Everybody knows what makes gardens grow — sunlight, water and nutrients from the soil.

Add testosterone to the mix.

The guys of Generation Y are taking up their shovels in significant numbers, and those younger gardeners are putting their own masculine mark on the pursuit. Maybe they’re out to grow the hottest peppers they can produce. Maybe they’re raising hops for their own home brews. Maybe they just want an activity they can share with their spouses.

For Steve Larson, the appeal is eating healthfully.

Larson tends the gardens that supply Ms. Julie’s Kitchen, a vegetarian and vegan restaurant on South Main Street. There he raises the usual variety of vegetables, as well as popcorn, edamame and a tasty, mealy variety of corn he first ate when he visited Mexico during almost two years of travel after college.

The 24-year-old said he developed an interest in healthful eating back in high school, when he started practicing yoga and meditation while he was grounded for a youthful indiscretion and had to pass the time with activities he could do by himself.

“I just started listening to what was going on inside of me,” he said. In the process, he started paying closer attention to the foods he put into his body.

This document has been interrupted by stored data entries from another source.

/-- A plan's sections written to its calderas, or to the save area where another context holds one. -/
def State.install (s : State) (p : Plan) (img : List Byte) : State :=
  if s.heldAgainst p.ctx p.cals then
    let cals := p.calList.map (fun n => (n, installCal img n {}))
    let s1 := cals.foldl (fun s x => s.saveCal p.ctx x) s
    { s1 with plans := s1.plans ++ [{ p with resident := false, saved := cals.map (s.savedCal p.ctx) }] }
  else
    let s1 := (s.modCals p (installCal img)).setupConduits p.conduits
    { s1 with plans := s1.plans ++ [p] }

/-- The calderas of a plan can take its sections now. -/
def State.mayInstall (s : State) (p : Plan) : Bool := s.heldAgainst p.ctx p.cals || (s.calsReady p.cals && !s.ownRuns p.ctx p.cals)

/-- LOAD_PLAN: the image is checked; gated calderas wake; then the plan is resident, or loaded and switched out. -/
def execLoadPlan (cmd : Nat) (image : List Byte) (s : State) : Out :=
  s.withCmd cmd 0x30 (fun k =>
    let h : PlanId := (rfld k.packet 0x10 0 16 : BitVec 16).setWidth 17
    let ctx := pkCtx k.packet
    let len := rnum k.packet 0x20 0 32
    if (s.findPlan h).isSome then s.badParam k.serial 8 0x10
    else if image.length ≠ len then s
    else match s.planBad ctx image len with
      | some o => s.badData k.serial 8 o
      | none =>
        let p := planOf h ctx image
        if s.mayInstall p then (s.install p image).complete k.serial 0 0 0 p.cals
        else if s.heldAgainst p.ctx p.cals then s else s.wakeCals p.cals)

/-! ### RUN_PLAN (R253, R282, R284, R386) -/

/-- The start beat of a RUN_PLAN or the resume beat of a RESUME; none when it has passed. -/
def State.startBeat (s : State) (now : Bool) (b : DWord) : Option DWord :=
  if now then some (s.glb.beatCnt + 1) else if b.toNat ≤ s.glb.beatCnt.toNat then none else some b

/-- With PREEMPT, the plans of other contexts that hold the calderas are stopped, or asked to leave (R65, R284, R364). -/
def State.preempt (s : State) (ctx : Byte) (cals : DWord) : State :=
  s.plans.foldl (fun (s : State) q =>
    if q.resident ∧ q.ctx ≠ ctx ∧ (q.cals &&& cals) ≠ 0 then
      (s.modPlan q.handle (fun p => { p with evict := true })).planStop q.handle .preempt 0
    else s) s

/-- A plan number that no plan uses, for an INLINE plan. -/
def State.inlineId (s : State) : PlanId :=
  let free := (List.range 65536).find? (fun i => (s.findPlan (BitVec.ofNat 17 (65536 + i))).isNone)
  BitVec.ofNat 17 (65536 + free.getD 0)

/-- A run begins under a RUN_PLAN. -/
def State.beginRun (s : State) (k : Cmd) (p : Plan) (start : DWord) : State :=
  let s1 := (s.startRun p.handle k.serial start).begin k.serial
  if bitAt k.packet (8 * 0x12 + 2) then s1.preempt p.ctx p.cals else s1

/-- The result bytes that an INLINE RUN_PLAN asks for. -/
def inlineWanted (p : Data1024) : Option (DWord × Fin 64 × BitVec 24 × BitVec 24) :=
  if rnum p 0x3C 0 24 = 0 then none
  else some (rfld p 0x30 0 64, (rfld p 0x3B 0 6 : BitVec 6).toFin, rfld p 0x38 0 24, rfld p 0x3C 0 24)

/-- RUN_PLAN of an image that the packet names. -/
def State.runInline (s : State) (k : Cmd) (image : List Byte) (start : DWord) : State :=
  let ctx := pkCtx k.packet
  let len := rnum k.packet 0x28 0 32
  let p : Plan := { (planOf s.inlineId ctx image) with inlineRes := inlineWanted k.packet }
  if image.length ≠ len then s
  else match (if s.cp.ember then s.emberBad image else none) <|> s.planBad ctx image len with
    | some o => s.badData k.serial 8 o
    | none =>
      if s.cp.ember ∧ s.heldAgainst ctx p.cals then s
      else if s.mayInstall p then (s.install p image).beginRun k p start
      else if s.heldAgainst ctx p.cals then s else s.wakeCals p.cals

/-- The plan of a context that a handle names and whose run has not started. -/
def State.loadedPlan (s : State) (ctx : Byte) (h : PlanId) : Option Plan :=
  (s.findPlan h).filter (fun p => p.ctx == ctx && p.run == .loaded)

/-- RUN_PLAN: a loaded plan, or an INLINE image, is started; the first field in error is answered (R284, R288). -/
def execRunPlan (cmd : Nat) (image : List Byte) (s : State) : Out :=
  s.withCmd cmd 0x31 (fun k =>
    let inl := bitAt k.packet (8 * 0x12 + 1)
    let p := if inl then none else s.loadedPlan (pkCtx k.packet) ((rfld k.packet 0x10 0 16 : BitVec 16).setWidth 17)
    if !inl ∧ p.isNone then s.badParam k.serial 8 0x10
    else if s.cp.ember ∧ (!inl ∨ bitAt k.packet (8 * 0x12 + 2)) then s.badParam k.serial 8 0x12
    else match s.startBeat (bitAt k.packet (8 * 0x12)) (rfld k.packet 0x18 0 64), p with
      | none, _ => s.badParam k.serial 8 0x18
      | some start, some p => s.beginRun k p start
      | some start, none => s.runInline k image start)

He’d been interested in gardening since he was little, he said, but he didn’t start growing food till he and his mom started a garden in their Tallmadge backyard when he was a teenager. He later honed his skills by volunteering on farms in Copley and Lodi through World Wide Opportunities on Organic Farms, and by working at the sustainable farm Breakneck Acres while he was studying at nearby Kent State University.

Larson believes the members of his generation — those born in the 1980s and ’90s — are conscious of issues such as environmental degradation and health problems caused by the way we live, and they’re striving to create a different future. Gardening, he said, is a way to improve his own life and the lives of others.

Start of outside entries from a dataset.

/-- An interface forms the header from its route table, and the packet waits at its leaf (R164, R166, R170, R172, R173). -/
def State.issueNoc (s : State) (node : BitVec 9) (route k : Nat) (data : Data256) : Issued :=
  let die := nodeDie node
  let sel := if k < 2 then addrRoute (npAddr data) else some route
  if injectionRefused node k (sel.getD route) then
    .ended 4 (s.modNoc die (fun d => { d with dropCnt := satInc d.dropCnt, refusedInj := true }))
  else
    match sel with
    | none => .ended 3 s
    | some r =>
      let e := s.rtEntry r
      let dst : BitVec 9 := fld e 0 9
      let i := s.iface node
      if (r < 0xC0 ∧ (rtTarget r).isNone) ∨ (0xC0 ≤ r ∧ k ≠ 4) ∨ !isNode dst then .ended 3 s
      else if 1024 - i.used.length < 8 then
        .ended 0xF (s.modNoc die (fun d => { d with tagExhaust := true, timeoutCnt := satInc d.timeoutCnt }))
      else if s.mustWait node dst then .waits
      else
        let tag := i.freeTag 1024 i.nextTag
        let d := putFld data 32 tag
        let h := mkHeader dst node k e
        .sent tag ((s.modIface node (fun i =>
          { i with nextTag := tag + 1, out := i.out ++ [{ tag := tag, dst := dst, hdr := h, data := d, since := s.now }] })).injectPkt node h d)

/-- A region's gateway injects nothing while the region is isolated (R326). -/
def State.quietNode (s : State) (n : BitVec 9) : Bool := ((regionOfNode n).map (fun r => (s.regions[r]).isolated)).getD false

/-- NOC_REQUEST: an interface injects a request, or completes it at once (R164, R166, R170, R172, R173, R326). -/
def execNocRequest (node : BitVec 9) (route : BitVec 8) (kind : BitVec 4) (data : Data256) (s : State) : Out :=
  if kind = 8 ∨ (nodeIndex node).isNone ∨ s.quietNode node then .next s
  else match s.issueNoc node route.toNat kind.toNat data with
    | .waits => .next s
    | .ended status t =>
      .next (t.finishReq node (t.iface node).nextTag kind.toNat (npAddr data) (npLen data) status (rspData 0 (npLen data) status 0))
    | .sent _ t => .next t

/-- NOC_BUSY_RETRY: a request that was answered BUSY is injected again under its timer (R171). -/
def execNocBusyRetry (node : BitVec 9) (tag : BitVec 10) (s : State) : Out :=
  match (s.iface node).out.find? (fun q => q.tag == tag && q.busy) with
  | none => .next s
  | some q =>
    .next ((s.modIface node (fun i => { i with out := i.out.map (fun x => if x.tag = tag then { x with busy := false } else x) })).injectPkt
      node q.hdr q.data)

/-- The timer of an outstanding request starts as its packet leaves its leaf for the first time (R172). -/
def State.noteInjected (s : State) (p : NPkt) : State :=
  if p.port = 5 ∧ hdType p.hdr ≠ 8 then
    s.modIface (hdSrc p.hdr) (fun i => { i with
      out := i.out.map (fun q => if q.tag = npTag p.data ∧ q.sent = false then { q with sent := true, since := s.now } else q) })
  else s

/-! ### Confidential holders (R372) -/

/-- A confidential context owns the region. -/
def State.confRegion (s : State) (r : Fin 16) : Bool := s.regions[r].owners.any s.ctxConf
/-- A conduit of a confidential context's plan uses the port; DESIGN CHOICE (log 123): while the plan is switched out it
holds no port, as its conduits are not set up then. -/
def State.confPort (s : State) (p : Fin 12) : Bool :=
  s.plans.any (fun q => q.resident && s.ctxConf q.ctx && (setupEps q.conduits).any (fun e => match e with
    | .port x _ => x == p
    | _ => false))

/-- A node of a unit that a confidential context holds (R176). -/
def State.confNode (s : State) (n : BitVec 9) : Bool :=
  match nodeIndex n with
  | some i =>
    if i < 0x40 then s.confCal (Fin.ofNat 64 i)
    else if i < 0x4C then s.confPort (Fin.ofNat 12 (i - 0x40))
    else if 0x60 ≤ i ∧ i < 0x70 then s.confRegion (Fin.ofNat 16 (i - 0x60))
    else false
  | none => false

/-- A packet from or to a node that a confidential context holds (R176). -/
def State.confPacket (s : State) (h : Word) : Bool := s.confNode (hdSrc h) || s.confNode (hdDst h)

/-- What a snooping check unit does not see: flits and blocks of a confidential context, and packets that never match a
probe (R176, R373). -/
def State.snoopHidden (s : State) : SnoopOrigin → Bool
  | .shared => false
  | .context c => s.ctxConf c
  | .packet h => s.confPacket h

/-- CHK_SNOOP_BLOCK: a unit snoops one step of its bus (R122, R123; log 81). -/
def execChkSnoopBlock (unit : ChkRef) (block : Snooped) (tag carried : DWord) (s : State) : Out :=
  if !(Instr.chkSnoopBlock unit block tag carried).wellFormed then .fault .illFormed
  else if s.snoopHidden block.origin then .next s
  else .next (s.modChk unit (·.snoop block.bytes tag carried))

/-! ### Probes and trace (R174 to R176) -/

/-- Where a probe looks. -/
inductive ProbeAt where
  | arrival | eject | inject
deriving DecidableEq, Repr

def ProbeAt.code : ProbeAt → Nat
  | .arrival => 0 | .eject => 1 | .inject => 2

/-- A packet that a probe matches. -/
def NProbe.hits (q : NProbe) (p : NPkt) (at_ : ProbeAt) (x y : Nat) : Bool :=
  let m (w : Word) (v : BitVec 9) : Bool := (v ^^^ fld w 0 9) &&& fld w 16 9 == 0
  bitAt q.ctl 0 && nfld q.ctl 4 2 == at_.code && nfld q.ctl 8 6 == 8 * y + x && m q.src (hdSrc p.hdr) && m q.dst (hdDst p.hdr)
    && bitAt q.ctl (16 + hdType p.hdr)
    && (!bitAt q.ctl 2 || (decide (hdType p.hdr < 2) && decide (q.lo.toNat ≤ npAddr p.data) && decide (npAddr p.data ≤ q.hi.toNat)))

/-- A trace record. -/
def traceRecord (s : State) (p : NPkt) (probe x y : Nat) : CWord :=
  at_ 512 0 p.hdr ||| natAt 512 32 probe ||| natAt 512 40 x ||| natAt 512 44 y ||| natAt 512 48 p.port.val
    ||| at_ 512 64 (s.glb.beatCnt.setWidth 32) ||| natAt 512 96 (min 65535 (s.now - s.glb.beatStart)) ||| at_ 512 128 p.data

/-- A record stored, or dropped and counted. -/
def NocDie.trc (d : NocDie) (r : CWord) : NocDie :=
  if d.full ∧ !d.wrap then { d with trcDrop := satInc d.trcDrop }
  else { d with trace := tput d.trace d.wptr.toNat r, wptr := d.wptr + 1, full := d.full || d.wptr == 1023 }

/-- A match seen in a hop: die, probe, packet and router. -/
structure Seen where
  die : Bool
  probe : Nat
  pkt : NPkt
  x : Nat
  y : Nat

/-- The matches of one packet at one test point. -/
def State.seenBy (s : State) (die : Bool) (p : NPkt) (at_ : ProbeAt) (x y : Nat) : List Seen :=
  if s.confPacket p.hdr then []
  else
    let d : NocDie := s.noc[if die then (1 : Fin 2) else 0]
    ((List.finRange 16).filter (fun i => d.probes[i].hits p at_ x y)).map (fun i => { die := die, probe := i.val, pkt := p, x := x, y := y })

/-- The matches of a hop: every one counted; of those that trace, the lowest probe's record is kept (R175). -/
def State.applySeen (s : State) (l : List Seen) : State :=
  let s1 := l.foldl (fun (s : State) m => s.modNoc m.die (fun d =>
    { d with probes := vmod d.probes (Fin.ofNat 16 m.probe) (fun q => { q with count := satInc q.count }) })) s
  let traced (die : Bool) : List Seen := l.filter (fun m =>
    m.die == die && bitAt (s.noc[if die then (1 : Fin 2) else 0].probes[Fin.ofNat 16 m.probe]).ctl 1)
  let put (s : State) (die : Bool) : State :=
    match (traced die).mergeSort (fun a b => decide (a.probe ≤ b.probe)) with
    | [] => s
    | m :: rest => s.modNoc die (fun d =>
        let d1 := d.trc (traceRecord s m.pkt m.probe m.x m.y)
        { d1 with trcDrop := satAdd d1.trcDrop rest.length })
  put (put s1 false) true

Besides, he likes working outdoors instead of being cooped up in an office. “I feel like I’m interacting with life a lot more,” he said.

That drive to improve the health of people and the planet is just one of the forces drawing 18- to 34-year-old men to gardening, said Susan McCoy, whose Garden Media Group included “young men in the dirt” among gardening trends in its 2014 trend report. Increasingly, they’re taking up a hobby that traditionally has been dominated by women and older men, she said.

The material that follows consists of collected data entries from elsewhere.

-- ==== Sys2Proof/Machine/PowerCtl.lean ====
section
/-! DEFINITION. Sensors, the power cap, squalls, the supply rails and the event log (R391, R393, R396 to R398,
R405, R409, R411). -/

namespace Sys2Proof.Machine

/-- 100 µs, 1 ms and 10 ms in ticks. -/
def ticks100us : Nat := 15625
def ticks1ms : Nat := 156250
def ticks10ms : Nat := 1562500

/-! ### Sensors (R391, R398, R404) -/

/-- The die of a sensor that belongs to no caldera. -/
def sensorDie (i : Nat) : Nat :=
  if i < 72 then 0 else if i < 80 then 1 else if i < 86 then 0 else if i < 92 then 1 else if i = 93 then 1 else 0

/-- The sensors whose readings count for a caldera: its own and the non-caldera ones of its die. -/
def sensorsOf (n : Fin 64) : List (Fin 96) :=
  (List.finRange 96).filter (fun i => i.val == n.val || (decide (64 ≤ i.val) && sensorDie i.val == calDie n))

/-- The release thresholds of a squall hold: the current below 90 % of the limit, the sensors below 97 °C. -/
def State.calm (s : State) (n : Fin 64) (current : BitVec 16) : Bool :=
  decide (10 * current.toNat < 9 * s.pwr.ilimEff.toNat)
    && (sensorsOf n).all (fun i => decide ((s.pwr.temps[i] : BitVec 16).toInt < 388))

/-- A caldera's squall follows its readings. -/
def Caldera.watchSquall (c : Caldera) (now : Nat) (calm : Bool) : Caldera :=
  { c with squall := c.squall.map (fun q => { q with calmSince := if calm then q.calmSince <|> some now else none }) }

/-- The sensor readings of every caldera in a squall considered anew. -/
def State.watchSqualls (s : State) : State :=
  { s with cals := Vector.ofFn (fun n => s.cals[n].watchSquall s.now (s.calm n s.cals[n].amps)) }

/-- TELEMETRY_SAMPLE: one reading of the monitors; a caldera of a confidential context reports none (R391, R393). -/
def execTelemetrySample (sample : Sample) (s : State) : Out :=
  match sample with
  | .caldera n current mv =>
    let hide := s.confCal n
    .next (s.modCal n (fun c =>
      { (c.watchSquall s.now (s.calm n current)) with
        amps := current, current := if hide then 0 else current, mv := if hide then 0 else mv }))
  | .junction i temp =>
    .next (s.modPwr (fun p =>
      { p with temps := vset p.temps i temp, tjMax := if p.tjMax.toInt < temp.toInt then temp else p.tjMax })).watchSqualls
  | .eye port lane h w => .next (s.modPort port (fun q => { q with lanes := vmod q.lanes lane (fun l => { l with eyeH := h, eyeW := w }) }))
  | .input watts => .next (s.modPwr (fun p => { p with input := watts }))

/-! ### The compute rails (R386, R397, R398, R411) -/

/-- A voltage write leaves over AVSBus. -/
def State.sendRail (s : State) (r : Fin 13) (mv : BitVec 16) : State := s.modPwr (fun p => { p with avsOut := p.avsOut ++ [(r, mv)] })

/-- A rail target sent over AVSBus; nothing is sent when it stands. -/
def State.setRail (s : State) (r : Fin 13) (mv : Nat) : State :=
  if (s.pwr.rails[r] : Rail).target.toNat = mv then s
  else (s.modPwr (fun p =>
    { p with rails := vmod p.rails r (fun x => { x with target := BitVec.ofNat 16 mv, wrote := some s.now }) })).sendRail r (BitVec.ofNat 16 mv)

/-- A squall is present on a die. -/
def State.dieSquall (s : State) (die : Nat) : Bool := (List.finRange 64).any (fun n => calDie n == die && s.cals[n].squall.isSome)

/-- The next target of a die's rail in the cycle of the cap control: the lower of two, and at most 5 mV upward. -/
def State.nextRail (s : State) (die : Fin 2) : Nat :=
  let now := (s.pwr.rails[(die.val : Nat)]'(by have := die.isLt; omega) : Rail).target.toNat
  let cap := if s.cp.ember then 600 else s.pwr.capTarget.toNat
  if s.dieSquall die.val then min now cap else min cap (now + 5)

/-- Both rails take their targets of the cycle. -/
def State.stepRails (s : State) : State := (s.setRail 0 (s.nextRail 0)).setRail 1 (s.nextRail 1)

/-- Both rails move to the operating voltage of the cap control, as at the ember exit; a rail that a squall holds lower
stays there (R387, R411). -/
def State.raiseRails (s : State) : State :=
  let to_ (r : Fin 13) (die : Nat) : Nat :=
    if s.dieSquall die then min (s.pwr.rails[r] : Rail).target.toNat s.pwr.capTarget.toNat else s.pwr.capTarget.toNat
  (s.setRail 0 (to_ 0 0)).setRail 1 (to_ 1 1)

/-! ### The power cap (R397) -/

/-- The target after one step of the cap control. -/
def capStep (average cap target vop : Nat) : Nat :=
  if cap < average then max 600 (target - 5)
  else if 100 * average < 97 * cap then min vop (target + 5)
  else min vop target

/-- CAP_CONTROL: every 100 µs the compute-rail targets follow the average input power. -/
def execCapControl (average : BitVec 16) (s : State) : Out :=
  let p := s.pwr
  if !s.running ∨ s.now < p.capAt + ticks100us then .next s
  else
    let cap := p.cap.toNat
    let t := capStep average.toNat cap p.capTarget.toNat (max 600 p.vop.toNat)
    let isOver := decide (cap < average.toNat) && (t == 600 || s.cp.ember)
    let under := decide (100 * average.toNat < 97 * cap)
    .next (s.modPwr (fun p =>
      { p with
        capAt := s.now
        capTarget := BitVec.ofNat 16 t
        overSince := if isOver then p.overSince <|> some s.now else none
        underSince := if under then p.underSince <|> some s.now else none })).stepRails

/-- A condition has held for 10 ms. -/
def held10ms (now : Nat) (since : Option Nat) : Bool := match since with
  | some t => decide (t + ticks10ms ≤ now)
  | none => false

/-- ILIM_STEP: every 1 ms the effective current limit falls, or rises back (R397). -/
def execIlimStep (s : State) : Out :=
  let p := s.pwr
  let step := p.ilim.toNat * 5 / 100
  if !s.running ∨ s.now < p.ilimAt + ticks1ms then .next s
  else if held10ms s.now p.overSince then
    let eff := max (p.ilim.toNat / 4) (p.ilimEff.toNat - step)
    let s1 := s.modPwr (fun p => { p with ilimAt := s.now, capLimiting := true, ilimEff := BitVec.ofNat 16 eff })
    .next (s1.pwrEvent 2 0 1 (s1.pwr.input.setWidth 32))
  else if p.capLimiting ∧ held10ms s.now p.underSince then
    let eff := min p.ilim.toNat (p.ilimEff.toNat + step)
    .next (s.modPwr (fun p => { p with ilimAt := s.now, ilimEff := BitVec.ofNat 16 eff, capLimiting := decide (eff ≠ p.ilim.toNat) }))
  else .next s

/-- A write of PWR_CAL_ILIM.LIMIT: the effective limit follows it unless the cap holds it lower. -/
def Pwr.putIlim (p : Pwr) (limit : BitVec 16) : Pwr :=
  { p with ilim := limit, ilimEff := if p.capLimiting then minW p.ilimEff limit else limit }

/-! ### Squalls (R398) -/

/-- The condition of a squall holds for a caldera: the current exceeds EFFECTIVE, or its own sensor or a non-caldera one of
its die reads 100 °C or more. -/
def State.squallDue (s : State) (n : Fin 64) : SquallCause → Bool
  | .current reading => decide (s.pwr.ilimEff.toNat < reading.toNat)
  | .thermal => (sensorsOf n).any (fun i => decide (400 ≤ (s.pwr.temps[i] : BitVec 16).toInt))

/-- The current at which a squall begins. -/
def squallEntry (c : Caldera) : SquallCause → BitVec 16
  | .current reading => reading
  | .thermal => c.amps

/-- SQUALL_BEGIN: a caldera's current or a sensor passes its threshold; the limiter inserts delays. -/
def execSquallBegin (cal : Fin 64) (cause : SquallCause) (s : State) : Out :=
  if !s.running ∨ s.cals[cal].squall.isSome ∨ !s.squallDue cal cause then .next s
  else
    let thermal : Bool := cause == .thermal
    let s1 := s.modCal cal (fun c =>
      { c with squall := some { thermal := thermal, since := s.now, entryCurrent := squallEntry c cause }, limited := true })
    let s2 := s1.modPwr (fun p => { p with squallCnt := satInc p.squallCnt })
    .next (s2.pwrEvent (if thermal then 1 else 0) cal.val 1 (s2.ivShown cal))

/-- The tick at which the squalls now present on a die began. -/
def State.squallStart (s : State) (die : Nat) : Option Nat :=
  ((List.finRange 64).filterMap (fun n => if calDie n = die then s.cals[n].squall.map (·.since) else none)).min?

/-- SQUALL_RAIL_STEP: the die's rail falls by 25 mV, first at the squall and then every 100 µs, never below 0.60 V. -/
def execSquallRailStep (die : Bool) (s : State) : Out :=
  let d : Fin 2 := if die then 1 else 0
  let r : Fin 13 := if die then 1 else 0
  match s.squallStart d.val with
  | none => .next s
  | some t =>
    let last := s.pwr.railAt[d]
    if s.running ∧ (last ≤ t ∨ last + ticks100us ≤ s.now + 1) then
      .next ((s.modPwr (fun p => { p with railAt := vset p.railAt d (s.now + 1) })).setRail r
        (max 600 ((s.pwr.rails[r] : Rail).target.toNat - 25)))
    else .next s

/-- SQUALL_END: after 100 µs below the release thresholds the squall ends. -/
def execSquallEnd (cal : Fin 64) (s : State) : Out :=
  match s.cals[cal].squall.bind (·.calmSince) with
  | some t => if t + ticks100us ≤ s.now then .next (s.modCal cal (fun c => { c with squall := none })) else .next s
  | none => .next s

/-! ### The event log (R396) -/

/-- EVT_POP: the oldest event record is removed. -/
def execEvtPop (s : State) : Out := .next (s.modPwr (fun p => { p with evlog := p.evlog.pop }))

/-- EVT_CLEAR: the event log is emptied and its drop count zeroed. -/
def execEvtClear (s : State) : Out := .next (s.modPwr (fun p => { p with evlog := p.evlog.clear }))

/-! ### AVSBus (R409, R411) -/

/-- Nominal voltage in mV and tolerance in percent of a rail that takes no target. -/
def railNominal (r : Nat) : Nat × Nat :=
  if r = 2 then (800, 3) else if r = 3 then (1050, 3) else if r = 4 then (750, 3) else if r = 5 then (1800, 5) else if r = 6 then (750, 3)
  else if r = 7 then (1200, 3) else if r = 8 then (800, 3) else if r = 9 then (1200, 3) else if r = 10 then (800, 3)
  else if r = 11 then (1200, 3) else (1800, 5)

/-- A reading lies in the rail's operating range. -/
def railInRange (r : Fin 13) (x : Rail) (mv : Nat) : Bool :=
  if r.val < 2 then
    decide (600 ≤ mv + 10) && decide (mv ≤ 860) && decide (x.target.toNat ≤ mv + 10) && decide (mv ≤ x.target.toNat + 10)
  else
    let n := railNominal r.val
    decide (n.1 * (100 - n.2) ≤ 100 * mv) && decide (100 * mv ≤ n.1 * (100 + n.2))

/-- The last reading of a rail, as its event shows it. -/
def Rail.word (x : Rail) : Word := at_ 32 0 x.mv ||| at_ 32 16 x.current

/-- RAIL_FAULT of a rail. -/
def State.railFault (s : State) (r : Fin 13) : State := s.pwrEvent 3 r.val 2 (s.pwr.rails[r] : Rail).word

/-- A reading of a rail; one out of range for 1 ms is a fault. -/
def State.takeReading (s : State) (r : Fin 13) (mv current : BitVec 16) : State :=
  let s1 := s.modPwr (fun p =>
    { p with rails := vmod p.rails r (fun x =>
        { x with
          mv := mv
          current := current
          retry := false
          badSince := if railInRange r x mv.toNat then none else x.badSince <|> some s.now }) })
  match (s1.pwr.rails[r] : Rail).badSince with
  | some t => if t + ticks1ms ≤ s.now then s1.railFault r else s1
  | none => s1

/-- AVS_POLL: a rail's voltage and current are read; a frame without a good answer is sent again. -/
def execAvsPoll (rail : Fin 13) (mv current : BitVec 16) (answered : Bool) (s : State) : Out :=
  if !s.running then .next s
  else if !answered then .next (s.modPwr (fun p => { p with rails := vmod p.rails rail (fun x => { x with retry := true }) }))
  else .next (s.takeReading rail mv current)

/-- 1 µs in ticks. -/
def ticks1us : Nat := 157

/-- AVS_RETRY: the second attempt of a frame, of a read or, within 1 µs of it, of a voltage write; its failure is a fault. -/
def execAvsRetry (rail : Fin 13) (answer : AvsAnswer) (s : State) : Out :=
  let x : Rail := s.pwr.rails[rail]
  if !s.running then .next s
  else if x.retry then
    match answer with
    | .reading mv current => .next (s.takeReading rail mv current)
    | _ => .next ((s.modPwr (fun p => { p with rails := vmod p.rails rail (fun x => { x with retry := false }) })).railFault rail)
  else match x.wrote with
    | some t =>
      if s.now ≤ t + ticks1us then
        let s1 := (s.modPwr (fun p => { p with rails := vmod p.rails rail (fun x => { x with wrote := none }) })).sendRail rail x.target
        .next (if answer = .ack then s1 else s1.railFault rail)
      else .next s
    | none => .next s

end Sys2Proof.Machine
end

McCoy said her Pennsylvania public relations firm first noticed an uptick in younger men gardening in 2005, a movement that coincided with an emerging interest in grilling. They saw chefs on TV using fresh herbs in their grilled creations, and they wanted to grow their own, she said.

Younger men spend an average of $441 annually on their lawns and gardens, according to a National Gardening Association survey. That’s $100 more than the average among all gardeners, or nearly 30 percent more.

They may share a common passion, but McCoy said their motivations vary. Some grow hops or grapes for making beer or wine at home. Some take up gardening when they have children — often with spouses or partners joining them in the garden — so they can produce their own baby food and take the kids outside to play in the fresh air while they work. Some garden as an extension of their concern for the environment. And some are motivated by “just the cool factor,” she said.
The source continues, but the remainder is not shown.